- Specialty: Endocrinology

= Idiopathic short stature =

Idiopathic short stature (ISS) refers to extreme short stature that does not have a diagnostic explanation (idiopathic designates a condition that is unexplained or not understood) after an ordinary growth evaluation. The term has been in use since at least 1975 without a precise percentile or statistical definition of "extreme".

==Diagnosis==
=== Definition ===
In 2003 Eli Lilly and Company offered a more precise definition of ISS when the pharmaceutical company submitted clinical trial data to the U.S. Food and Drug Administration (FDA) requesting approval to advertise their brand of growth hormone for the treatment of ISS. They proposed a definition of a height more than 2.25 standard deviations below mean, roughly equal to the shortest 1.2% of the population.

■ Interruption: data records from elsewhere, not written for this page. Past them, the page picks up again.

-- ==== Sys2Proof/Laws/Coil.lean ====
section
/-!
SUPPORT. The coil store: what writing an object leaves in it.
-/
namespace Sys2Proof.Laws

open Sys2Proof.Machine

/-- Placing extents moves no object. -/
theorem alloc_objs (fuel : Nat) : ∀ (n : Nat) (c : Coil), (Coil.alloc false fuel c n).1.objs = c.objs := by
  have op : ∀ (c : Coil) t, (c.openAt false t).objs = c.objs := by
    intro c t; unfold Coil.openAt; dsimp only; split <;> rfl
  induction fuel with
  | zero => intro n c; simp [Coil.alloc]
  | succ k ih =>
    intro n c
    rw [Coil.alloc]
    dsimp only
    split
    · rfl
    · split
      · split
        · split
          · rfl
          · rw [ih, op]
        · rw [ih]
      · split
        · rfl
        · rw [ih, op]

/-- The objects after one is written. -/
theorem putBytes_objs (c : Coil) (o : Obj) (bs : List Byte) : ∃ pl, (c.putBytes o bs).objs =
    c.objs.filter (fun x => !(x.part == o.part && x.id == o.id)) ++ [{ o with len := bs.length, sha := sha512 bs, data := Mem.cells 0 bs, place := pl }] := by
  have h := alloc_objs (2 * extentsFor bs.length + 2) (extentsFor bs.length) { c with objs := c.objs.filter (fun x => !(x.part == o.part && x.id == o.id)) }
  unfold Coil.putBytes Coil.place
  generalize Coil.alloc false _ _ _ = X at h ⊢
  exact ⟨X.2, congrArg (· ++ [({ o with len := bs.length, sha := sha512 bs, data := Mem.cells 0 bs, place := X.2 } : Obj)]) h⟩

/-! ### Extents move and objects stay -/

/-- An object without its place. -/
def bareObj (o : Obj) : Obj := { o with place := [] }

theorem same_objs {m n : Module} (h : n.store.objs = m.store.objs) : SameObjects m n := by rw [SameObjects, h]

theorem sameObjects_trans {a b c : Module} (h : SameObjects a b) (k : SameObjects b c) : SameObjects a c := k.trans h

/-- Each object of the one stands in the other, wherever its extents lie. -/
theorem sameObjects_mem {m n : Module} (h : SameObjects m n) {o : Obj} (ho : o ∈ n.store.objs) :
    ∃ p ∈ m.store.objs, o = { p with place := o.place } := by
  have h1 : bareObj o ∈ m.store.objs.map bareObj := h ▸ List.mem_map_of_mem ho
  obtain ⟨p, hp, e⟩ := List.mem_map.1 h1
  refine ⟨p, hp, ?_⟩
  cases o; cases p
  simp only [bareObj, Obj.mk.injEq] at e ⊢
  obtain ⟨e1, e2, e3, e4, e5, e6, e7, e8, e9, _⟩ := e
  exact ⟨e1.symm, e2.symm, e3.symm, e4.symm, e5.symm, e6.symm, e7.symm, e8.symm, e9.symm, trivial⟩

theorem sameObjects_mem' {m n : Module} (h : SameObjects m n) {p : Obj} (hp : p ∈ m.store.objs) :
    ∃ o ∈ n.store.objs, o = { p with place := o.place } := by
  obtain ⟨o, ho, e⟩ := sameObjects_mem (m := n) (n := m) h.symm hp
  refine ⟨o, ho, ?_⟩
  rw [e]

theorem objs_judgePins (fu : Fuses) (m : Module) : (m.judgePins fu).store.objs = m.store.objs := by
  unfold Module.judgePins
  dsimp only
  generalize m.odGet (odKey 0x6020 14) = x
  generalize m.odGet (odKey 0x6020 15) = y
  generalize Option.getD _ 0 = z
  repeat' split
  all_goals simp [Module.onStore]

/-- Judging the thresholds and the pins moves no object. -/
theorem objs_checkStore (fu : Fuses) (m : Module) (old : Coil) : (m.checkStore fu old).store.objs = m.store.objs := by
  obtain ⟨y, e, k⟩ := checkStore_pins fu m old
  rw [e, objs_judgePins, show y.store = m.store from k .store (by simp)]

/-- Relocating moves extents only. -/
theorem sameObjects_relocate (m : Module) (s : Nat) : SameObjects m (m.relocate s) := by
  have key : ∀ (l : List Obj) (acc : Coil × List Obj),
      ((l.foldl (fun (acc : Coil × List Obj) o =>
        let k := ((o.place.filter (fun p => p.1 == s)).map Prod.snd).sum
        if k = 0 then (acc.1, acc.2 ++ [o])
        else
          let a := acc.1.place true k
          (a.1, acc.2 ++ [{ o with place := o.place.filter (fun p => p.1 != s) ++ a.2 }])) acc).2).map bareObj =
      acc.2.map bareObj ++ l.map bareObj := by
    intro l
    induction l with
    | nil => intro acc; simp
    | cons o l ih =>
      intro acc
      simp only [List.foldl_cons, List.map_cons]
      rw [ih]
      split <;> simp [bareObj]
  have h := key m.store.objs (m.store, [])
  simp only [List.map_nil, List.nil_append] at h
  unfold SameObjects Module.relocate
  simp only [bump_store, Module.onStore]
  exact h

theorem sameObjects_retire (fu : Fuses) (m : Module) (d b c : Nat) : SameObjects m (m.retireBlock fu d b c) := by
  unfold Module.retireBlock
  dsimp only
  split
  · exact same_objs rfl
  · generalize m.store = old
    generalize hX : m.onStore _ = X
    have hx : SameObjects m X := same_objs (by rw [← hX]; rfl)
    have ck : ∀ (y : Module) l old, SameObjects y ((y.event fu 0x0601 l).checkStore fu old) := fun y l old =>
      same_objs (by rw [objs_checkStore]; simp)
    refine sameObjects_trans hx (sameObjects_trans (b := if 16 ≤ b then X.relocate b else X) ?_ (ck _ _ _))
    split
    · exact sameObjects_relocate _ _
    · exact same_objs rfl

theorem sameObjects_rebuilt (fu : Fuses) (m : Module) (p d b g : Nat) : SameObjects m (m.pageRebuilt fu p d b g) := by
  unfold Module.pageRebuilt
  generalize hX : Module.event fu _ _ _ = X
  have hx : SameObjects m X := same_objs (by rw [← hX]; simp)
  exact sameObjects_trans hx (sameObjects_retire _ _ _ _ _)

/-- The flaws that work meets move extents only. -/
theorem sameObjects_afterWork (fu : Fuses) (m : Module) (old : Coil) : SameObjects m (m.afterWork fu old) := by
  have key : ∀ (w r : Coil → Nat → Bool) (n : Nat) (m : Module), SameObjects m (Module.meetFlaws fu w r n m) := by
    intro w r n
    induction n with
    | zero => intro m; exact same_objs rfl
    | succ n ih =>
      intro m
      rw [Module.meetFlaws]
      dsimp only
      split
      · exact same_objs rfl
      · refine sameObjects_trans ?_ (ih _)
        generalize hX : m.onStore _ = X
        have hx : SameObjects m X := same_objs (by rw [← hX]; rfl)
        refine sameObjects_trans hx ?_
        split
        · exact sameObjects_retire _ _ _ _ _
        · exact sameObjects_rebuilt _ _ _ _ _ _
  exact key _ _ _ _

/-! ### Writing an object -/

/-- The objects of the store after an object is written, but for where their extents lie. -/
theorem putObj_store (fu : Fuses) (m : Module) (o : Obj) (bs : List Byte) :
    ∃ (c : Coil) (pl : List (Nat × Nat)), c.objs = m.store.objs.filter (fun x => !(x.part == o.part && x.id == o.id)) ++ [{ o with len := bs.length, sha := sha512 bs, data := Mem.cells 0 bs, place := pl }] ∧
      SameObjects { m with store := if o.isSnapOf (field o.id 56 4) then c.trimKept (field o.id 56 4) else c } (m.putObj fu o bs) := by
  obtain ⟨pl, h⟩ := putBytes_objs m.store o bs
  refine ⟨m.store.putBytes o bs, pl, h, ?_⟩
  unfold Module.putObj
  exact sameObjects_trans (same_objs (by rw [objs_checkStore]; rfl)) (sameObjects_afterWork _ _ _)

/-- Trimming kept snapshots keeps the newest. -/
theorem trimKept_has (c : Coil) (k : Nat) (L : List Obj) (new : Obj) (hc : c.objs = L ++ [new]) (hn : new ∉ L) : new ∈ (c.trimKept k).objs := by
  unfold Coil.trimKept
  split
  · rw [hc]; simp
  · rename_i ho
    show new ∈ List.filter _ c.objs
    rw [List.mem_filter]
    refine ⟨by rw [hc]; simp, ?_⟩
    simp only [Bool.not_eq_true', List.contains_eq_mem, decide_eq_false_iff_not]
    intro hmem
    have hmem := hmem
    unfold Coil.kept at hmem
    rw [hc, List.filter_append] at hmem
    by_cases hk : Obj.isSnapOf k new = true
    · rw [List.filter_cons, if_pos hk, List.filter_nil, List.reverse_append] at hmem
      change new ∈ List.drop 1 (List.reverse _) at hmem
      exact hn (List.mem_filter.mp (List.mem_reverse.mp (List.mem_of_mem_drop hmem))).1
    · rw [List.filter_cons, if_neg hk, List.filter_nil, List.append_nil] at hmem
      exact hn (List.mem_filter.mp (List.mem_reverse.mp (List.mem_of_mem_drop hmem))).1

/-- Trimming kept snapshots adds none. -/
theorem trimKept_sub (c : Coil) (k : Nat) (o : Obj) (h : o ∈ (c.trimKept k).objs) : o ∈ c.objs := by
  revert h
  unfold Coil.trimKept
  split
  · exact fun h => h
  · intro h; exact (List.mem_filter.mp h).1

/-- An object that is written is in the store with its bytes and hash; objects of other partitions stay. -/
theorem putObj_has (fu : Fuses) (m : Module) (part id : Nat) (bs : List Byte) :
    (∃ o ∈ (m.putObj fu (Obj.named part id) bs).store.objs, o.part = part ∧ o.id = id ∧ o.len = bs.length ∧ o.sha = sha512 bs ∧ o.data = Mem.cells 0 bs) ∧
    (∀ o ∈ (m.putObj fu (Obj.named part id) bs).store.objs, o.part ≠ part → ∃ p ∈ m.store.objs, o = { p with place := o.place }) := by
  obtain ⟨c, pl, hc, hst⟩ := putObj_store fu m (Obj.named part id) bs
  generalize hnew : ({ Obj.named part id with len := bs.length, sha := sha512 bs, data := Mem.cells 0 bs, place := pl } : Obj) = new at hc
  have hn : new.part = part ∧ new.id = id ∧ new.len = bs.length ∧ new.sha = sha512 bs ∧ new.data = Mem.cells 0 bs := by
    rw [← hnew]; exact ⟨rfl, rfl, rfl, rfl, rfl⟩
  have hnot : new ∉ m.store.objs.filter (fun x => !(x.part == (Obj.named part id).part && x.id == (Obj.named part id).id)) := by
    rw [List.mem_filter]
    intro h
    have e1 : (Obj.named part id).part = part := rfl
    have e2 : (Obj.named part id).id = id := rfl
    rw [e1, e2, hn.1, hn.2.1] at h
    simp at h
  refine ⟨?_, ?_⟩
  · obtain ⟨o, ho, e⟩ := sameObjects_mem' (p := new) hst (by
      dsimp only
      split
      · exact trimKept_has _ _ _ _ hc hnot
      · rw [hc]; simp)
    refine ⟨o, ho, ?_⟩
    rw [e]; exact hn
  · intro o ho h3
    obtain ⟨p, hp, e⟩ := sameObjects_mem hst ho
    refine ⟨p, ?_, e⟩
    have h3 : p.part ≠ part := by rw [e] at h3; exact h3
    have : p ∈ c.objs := by
      revert hp
      dsimp only
      split
      · exact trimKept_sub _ _ _
      · exact fun h => h
    rw [hc] at this
    simp only [List.mem_append, List.mem_filter, List.mem_singleton] at this
    rcases this with h | h
    · exact h.1
    · exact absurd (by rw [h]; exact hn.1) h3

/-- An answer that carries data shows only in the queues. -/
theorem keeps_answerData (m : Module) (q : Nat) (c : Cmd) (a b d : Nat) (bs : List Byte) : KeepsBut [.queues] m (m.answerData q c a b d bs) := by
  unfold Module.answerData
  refine keeps_trans ?_ (kb_foldl _ _ (fun m r => by simp [Module.pushResp, keeps_refl]) _)
  simp [keeps_refl]

/-- Capturing a snapshot touches the store and the queues, and reads HBM. -/
theorem keeps_capture (fu : Fuses) (m : Module) (q : Nat) (c : Cmd) :
    KeepsBut (.queues :: .store :: hbmReading) m (m.captureSnapshot fu q c) := by
  have f : ∀ (x : Module) st, KeepsBut (.queues :: .store :: hbmReading) x (x.snapFailed fu q c st) := by
    intro x st
    unfold Module.snapFailed
    refine keeps_trans ?_ (keeps_mono (keeps_answer _ _ _ _ _ _) (by simp [hbmReading]))
    simp [keeps_refl, hbmReading]
  unfold Module.captureSnapshot
  dsimp only
  refine keeps_ite (f _ _) (keeps_ite (f _ _) ?_)
  generalize hX : m.hbmReads fu c.job _ = X
  have hx : KeepsBut (.queues :: .store :: hbmReading) m X := by
    rw [← hX]; exact keeps_mono (keeps_hbmReads _ _ _ _) (by simp [hbmReading])
  refine keeps_trans hx ?_
  refine keeps_ite (f _ _) (keeps_ite ?_ ?_)
  · refine keeps_trans ?_ (keeps_mono (keeps_answerData _ _ _ _ _ _ _) (by simp))
    simp [keeps_refl, hbmReading]
  · refine keeps_trans ?_ (keeps_mono (keeps_answer _ _ _ _ _ _) (by simp [hbmReading]))
    rw [kb_bump _ _ (by simp [hbmReading])]
    exact keeps_mono (keeps_putObj _ _ _ _) (by simp [hbmReading])

/-- So does capturing all that wait. -/
theorem keeps_captureAll (fu : Fuses) (m : Module) (j : Nat) :
    KeepsBut (.queues :: .store :: .orphans :: hbmReading) m (m.captureAll fu j) := by
  unfold Module.captureAll
  dsimp only
  have k : ∀ (n : Module) (o : List Cmd), KeepsBut (.queues :: .store :: .orphans :: hbmReading) n { n with host := { n.host with orphans := o } } := by
    intro n o q hq; cases q <;> simp_all [Part.same]
  have k1 := k m (m.host.orphans.filter (fun c => c.job != j))
  generalize ({ m with host := { m.host with orphans := m.host.orphans.filter (fun c => c.job != j) } } : Module) = X at k1 ⊢
  have k2 : KeepsBut (.queues :: .store :: .orphans :: hbmReading) X ((m.host.orphans.filter (fun c => c.job == j)).foldl (fun (m : Module) c => m.captureSnapshot fu 16 c) X) :=
    kb_foldl _ _ (fun m c => keeps_mono (keeps_capture fu m 16 c) (by simp [hbmReading])) X
  refine keeps_trans k1 (keeps_trans k2 ?_)
  exact kb_foldl _ _ (fun m q => kb_foldl _ (fun (m : Module) c => m.captureSnapshot fu q c) (fun m c => keeps_mono (keeps_capture fu m q c) (by simp [hbmReading])) _) _

/-- The end of a step without commit. -/
theorem keeps_abandon (fu : Fuses) (m : Module) (j st : Nat) : KeepsBut boundaryParts m (m.abandonStep fu j st) := by
  unfold Module.abandonStep
  dsimp only
  refine keeps_ite (keeps_refl _ _) ?_
  refine keeps_trans (keeps_trans ?_ (keeps_mono (keeps_captureAll _ _ _) (by simp [boundaryParts, hbmReading])))
    (keeps_mono (keeps_judgeIdle _ _ _) (by simp [boundaryParts, hbmReading]))
  rw [kb_bump _ _ (by simp [boundaryParts, hbmReading]), kb_onJob _ _ (by simp [boundaryParts, hbmReading]), kb_answerSteps _ _ (by simp [boundaryParts, hbmReading])]
  exact keeps_trans (keeps_mono (keeps_endFlights _ _ _ _) (by simp [boundaryParts, hbmReading]))
    (kb_foldl _ _ (fun m g => by simp [keeps_refl, boundaryParts, hbmReading]) _)

end Sys2Proof.Laws
end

Other researchers have described a cutoff of 2.0 standard deviations.

== Treatment ==

There is some evidence that hormone treatment may not result in a significant improvement in psychosocial functioning.

It is estimated that it would cost US$100,000 or more

to treat someone, but might only move them from the first percentile to perhaps the 10th. There is some ethical and economic concern whether such treatment would merely shift discrimination to the next most affected percentile. The use of insulin-like growth factor 1 or aromatase inhibitors have been proposed as an alternative to growth hormone.